The data belong to ahistorical database designed to evaluate whether the influence of a postural challenge on the link between R and HP could depend on the level of physical training of the subjects.40 Full details about characteristics, criteria of inclusion and exclusion and experimental setup were reported in Ref. 40. The protocol adhered to the principles of the Declaration of Helsinki. The study was approved by the Human Research Ethics Committee of the Federal University of São Carlos, São Carlos, Brazil (Protocol: 1.558.731 and 73/2011). Written informed consent was obtained from all subjects. Briefly, we considered 50 apparently healthy men comprising 25 athletes (ATHLETES, aged from 20 to 40 yrs, 30 ± 6 yrs) who practiced cycling for at least 6 uninterrupted months and for at least 150 min per week and non-athletes (NON-ATHLETES, aged from 20 to 40 yrs, 30 ± 6 yrs) who performed physical activity for less than 150 min per week. Peak oxygen uptake assessed during cardiopulmonary exercise test confirm the trained status of ATHLETES compared to NON-ATHLETES. After a resting period of 10 min necessary for ensuring the stabilization of the physiological variables, we recorded ECG from lead MC5 via a bioamplifier (BioAmp FE132, ADInstruments, Australia) and respiratory thoracic movements via a piezoresistive thoracic belt (Marazza, Monza, Italy). Both signals were sampled at 1000 Hz using a commercial analog-to-digital converter (Power Lab 8/35, ADInstruments, Australia). Level of control on the physical activity of the subjects and feeding habits the day before the experiment and conditions of the room where the experimental protocol was carried out were like those of the CR protocol. Signals were recorded for 15 min at rest in supine position (REST) and for additional 15 min during STAND. STAND session always followed the REST one. During the procedure, subjects were advised to breathe normally but were not allowed to talk.
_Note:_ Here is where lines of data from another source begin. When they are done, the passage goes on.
-- ==== Sys2Proof/Laws/Bits.lean ====
section
/-! SUPPORT. Sparse tables and memories: a read after a write, and the canonical form. -/

namespace Sys2Proof.Machine

/-- Every key of a table is above `lo`. -/
def keysAbove {α : Type} (lo : Nat) (m : SMap α) : Prop := ∀ kv ∈ m, lo < kv.1

theorem tsorted_some_iff {α : Type} (lo : Nat) (m : SMap α) :
    tsorted (some lo) m = true ↔ tsorted none m = true ∧ keysAbove lo m := by
  induction m generalizing lo with
  | nil => simp [tsorted, keysAbove]
  | cons kv rest ih =>
    obtain ⟨k, v⟩ := kv
    simp only [tsorted, Bool.and_eq_true, decide_eq_true_eq, keysAbove, List.mem_cons, forall_eq_or_imp]
    constructor
    · rintro ⟨h1, h2⟩
      refine ⟨h2, h1, fun a ha => ?_⟩
      exact lt_trans h1 (((ih k).1 h2).2 a ha)
    · rintro ⟨h2, h1, _⟩; exact ⟨h1, h2⟩

theorem tsorted_cons {α : Type} (k : Nat) (v : α) (m : SMap α) :
    tsorted none ((k, v) :: m) = true ↔ tsorted none m = true ∧ keysAbove k m := by
  simp only [tsorted]; exact tsorted_some_iff k m

theorem tget_above {α : Type} (d : α) (m : SMap α) (key : Nat) (h : keysAbove key m) : tget d m key = d := by
  cases m with
  | nil => rfl
  | cons kv rest =>
    obtain ⟨k, v⟩ := kv
    have hk : key < k := h (k, v) (by simp)
    simp [tget, hk, Nat.ne_of_lt hk]

theorem tget_tinsert {α : Type} (d : α) (m : SMap α) (key : Nat) (x : α) (j : Nat) :
    tget d (tinsert m key x) j = if j = key then x else tget d m j := by
  induction m with
  | nil => by_cases h : j = key <;> simp [tinsert, tget, h]
  | cons kv rest ih =>
    obtain ⟨k, v⟩ := kv
    simp only [tinsert]
    split
    · next h => subst h; by_cases h2 : j = key <;> simp [tget, h2]
    · next h1 =>
      split
      · next h =>
        by_cases h2 : j = key
        · subst h2; simp [tget]
        · simp only [tget, h2, if_false]
          by_cases h3 : j < key
          · have : j < k := by omega
            have h4 : j ≠ k := by omega
            simp [h3, this, h4]
          · simp [h3]
      · next h =>
        by_cases h2 : j = key
        · subst h2
          have h3 : ¬ j = k := h1
          simp [tget, h3, h, ih]
        · simp [tget, ih, h2]

theorem tget_terase {α : Type} (d : α) (m : SMap α) (key j : Nat) (hm : tsorted none m = true) :
    tget d (terase m key) j = if j = key then d else tget d m j := by
  induction m with
  | nil => simp [terase, tget]
  | cons kv rest ih =>
    obtain ⟨k, v⟩ := kv
    obtain ⟨hr, hk⟩ := (tsorted_cons k v rest).1 hm
    simp only [terase]
    split
    · next h =>
      subst h
      by_cases h2 : j = key
      · subst h2; simpa using tget_above d rest j hk
      · simp only [tget, h2, if_false]
        split
        · next h3 => exact tget_above d rest j (fun a ha => lt_trans h3 (hk a ha))
        · rfl
    · next h1 =>
      split
      · next h =>
        by_cases h2 : j = key
        · subst h2; simp [tget, h1, h]
        · simp [h2]
      · next h =>
        by_cases h2 : j = key
        · subst h2; simp [tget, h1, h, ih hr]
        · simp [tget, ih hr, h2]

/-- A read after a write. -/
theorem tget_tput {α : Type} [DecidableEq α] (d : α) (m : SMap α) (key : Nat) (x : α) (j : Nat) (hm : twf d m = true) :
    tget d (tput d m key x) j = if j = key then x else tget d m j := by
  have hs : tsorted none m = true := by simp only [twf, Bool.and_eq_true] at hm; exact hm.1
  unfold tput
  split
  · next h => subst h; exact tget_terase x m key j hs
  · exact tget_tinsert d m key x j

theorem mem_tinsert {α : Type} (m : SMap α) (key : Nat) (x : α) (kv : Nat × α) (h : kv ∈ tinsert m key x) :
    kv = (key, x) ∨ kv ∈ m := by
  induction m with
  | nil => simp [tinsert] at h; exact .inl h
  | cons a rest ih =>
    obtain ⟨k, v⟩ := a
    simp only [tinsert] at h
    split at h
    · rcases List.mem_cons.1 h with h | h
      · exact .inl h
      · exact .inr (List.mem_cons_of_mem _ h)
    · split at h
      · rcases List.mem_cons.1 h with h | h
        · exact .inl h
        · exact .inr h
      · rcases List.mem_cons.1 h with h | h
        · exact .inr (h ▸ List.mem_cons_self)
        · rcases ih h with h | h
          · exact .inl h
          · exact .inr (List.mem_cons_of_mem _ h)

theorem mem_terase {α : Type} (m : SMap α) (key : Nat) (kv : Nat × α) (h : kv ∈ terase m key) : kv ∈ m := by
  induction m with
  | nil => simp [terase] at h
  | cons a rest ih =>
    obtain ⟨k, v⟩ := a
    simp only [terase] at h
    split at h
    · exact List.mem_cons_of_mem _ h
    · split at h
      · exact h
      · rcases List.mem_cons.1 h with h | h
        · exact h ▸ List.mem_cons_self
        · exact List.mem_cons_of_mem _ (ih h)

theorem tsorted_tinsert {α : Type} (m : SMap α) (key : Nat) (x : α) (hm : tsorted none m = true) :
    tsorted none (tinsert m key x) = true := by
  induction m with
  | nil => simp [tinsert, tsorted]
  | cons a rest ih =>
    obtain ⟨k, v⟩ := a
    obtain ⟨hr, hk⟩ := (tsorted_cons k v rest).1 hm
    simp only [tinsert]
    split
    · next h => subst h; exact (tsorted_cons _ _ _).2 ⟨hr, hk⟩
    · next h1 =>
      split
      · next h =>
        refine (tsorted_cons _ _ _).2 ⟨hm, fun a ha => ?_⟩
        rcases List.mem_cons.1 ha with ha | ha
        · subst ha; exact h
        · exact lt_trans h (hk a ha)
      · next h =>
        refine (tsorted_cons _ _ _).2 ⟨ih hr, fun a ha => ?_⟩
        rcases mem_tinsert rest key x a ha with ha | ha
        · subst ha; show k < key; omega
        · exact hk a ha

theorem tsorted_terase {α : Type} (m : SMap α) (key : Nat) (hm : tsorted none m = true) :
    tsorted none (terase m key) = true := by
  induction m with
  | nil => simp [terase, tsorted]
  | cons a rest ih =>
    obtain ⟨k, v⟩ := a
    obtain ⟨hr, hk⟩ := (tsorted_cons k v rest).1 hm
    simp only [terase]
    split
    · exact hr
    · split
      · exact hm
      · exact (tsorted_cons _ _ _).2 ⟨ih hr, fun a ha => hk a (mem_terase rest key a ha)⟩

/-- A write keeps the canonical form. -/
theorem twf_tput {α : Type} [DecidableEq α] (d : α) (m : SMap α) (key : Nat) (x : α) (hm : twf d m = true) :
    twf d (tput d m key x) = true := by
  simp only [twf, Bool.and_eq_true, List.all_eq_true, decide_eq_true_eq] at hm ⊢
  unfold tput
  split
  · exact ⟨tsorted_terase m key hm.1, fun kv h => hm.2 kv (mem_terase m key kv h)⟩
  · next hx =>
    refine ⟨tsorted_tinsert m key x hm.1, fun kv h => ?_⟩
    rcases mem_tinsert m key x kv h with h | h
    · subst h; exact hx
    · exact hm.2 kv h

@[simp] theorem twf_nil {α : Type} [DecidableEq α] (d : α) : twf d ([] : SMap α) = true := rfl

@[simp] theorem Memory_wf_nil : Memory.wf [] = true := rfl

/-- A byte read after a byte written. -/
theorem memGet_memPut (m : Memory) (a : Nat) (b : Byte) (j : Nat) (hm : m.wf = true) :
    memGet (memPut m a b) j = if j = a then b else memGet m j := tget_tput 0 m a b j hm

/-- A write of one byte keeps the canonical form. -/
theorem memPut_wf (m : Memory) (a : Nat) (b : Byte) (hm : m.wf = true) : (memPut m a b).wf = true := twf_tput 0 m a b hm

/-- A write of bytes keeps the canonical form. -/
theorem memPutBytes_wf (m : Memory) (a : Nat) (bs : List Byte) (hm : m.wf = true) : (memPutBytes m a bs).wf = true := by
  induction bs generalizing m a with
  | nil => exact hm
  | cons b rest ih => exact ih _ _ (memPut_wf m a b hm)

/-- A byte read after bytes written. -/
theorem memGet_memPutBytes (m : Memory) (a : Nat) (bs : List Byte) (j : Nat) (hm : m.wf = true) :
    memGet (memPutBytes m a bs) j = if a ≤ j ∧ j < a + bs.length then bs.getD (j - a) 0 else memGet m j := by
  induction bs generalizing m a with
  | nil =>
    have : ¬ (a ≤ j ∧ j < a) := by omega
    simp [memPutBytes, this]
  | cons b rest ih =>
    rw [memPutBytes, ih _ _ (memPut_wf m a b hm), memGet_memPut m a b j hm]
    by_cases h1 : j = a
    · subst h1
      have h2 : ¬ (j + 1 ≤ j ∧ j < j + 1 + rest.length) := by omega
      simp
    · by_cases h2 : a ≤ j ∧ j < a + (b :: rest).length
      · have h3 : a + 1 ≤ j ∧ j < a + 1 + rest.length := by simp at h2; omega
        have h4 : j - a = (j - (a + 1)) + 1 := by omega
        simp only [h2, h3, h4, and_self, if_true, List.getD_cons_succ]
      · have h3 : ¬ (a + 1 ≤ j ∧ j < a + 1 + rest.length) := by simp at h2; omega
        simp only [h2, h3, h1, if_false]

/-- The bytes from an address on are those of the memory, one by one. -/
theorem memBytes_eq_map (m : Memory) (a n : Nat) : memBytes m a n = (List.range n).map (fun i => memGet m (a + i)) := by
  induction n generalizing a with
  | zero => rfl
  | succ n ih =>
    rw [memBytes, ih, List.range_succ_eq_map, List.map_cons, List.map_map]
    refine congrArg₂ _ (by simp) (List.map_congr_left fun i _ => ?_)
    simp [Nat.add_assoc, Nat.add_comm 1]

end Sys2Proof.Machine
end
After detecting the R-wave peaks on the ECG using a traditional method based on a threshold on its first derivative, the time distance between two consecutive R-wave peaks was denoted as the nth HP. The jitters in locating the R-wave peak were minimized using parabolic interpolation. The nth value of the R series was derived by sampling the R signal at the first R-wave peak delimiting the nth HP. Detections of the R-wave peaks were visually checked: missed R-waves were manually inserted and erroneous identification was deleted. ECG recordings were free of complex arrhythmic episodes. The effect of isolated arrhythmic beats on the HP series was mitigated through linear interpolation using the two most adjacent HPs computed between sinus beats. The limit of 5% of corrections was never reached.

PI and CPI markers were computed over HP and R series. The series was normalized by subtracting to each value the mean and by dividing the result by the standard deviation, thus obtaining sequences with zero mean and unit variance. All the sequences underwent linear detrending before applying a normalization procedure. We set N = 256, thus focusing on short-term mechanisms governing cardiorespiratory neural interactions.41 The embedding dimension m was optimized between 1 and 15. The parameter k was fixed to 20 according to our previous experience that suggests limited variability of the results when the value of k is not small compared to the series length.12,28,29 The parameter τ was fixed to 1 in such a way that the vector of past values corresponds to a pattern of consecutive samples extracted from the series. Since the SSC methods requires stationarity, the sequences, randomly chosen within the experimental sessions, were tested for the stability of the mean and variance.42 If the selected series did not pass the test of stationarity of the mean and variance, a new selection was taken until the test was fulfilled.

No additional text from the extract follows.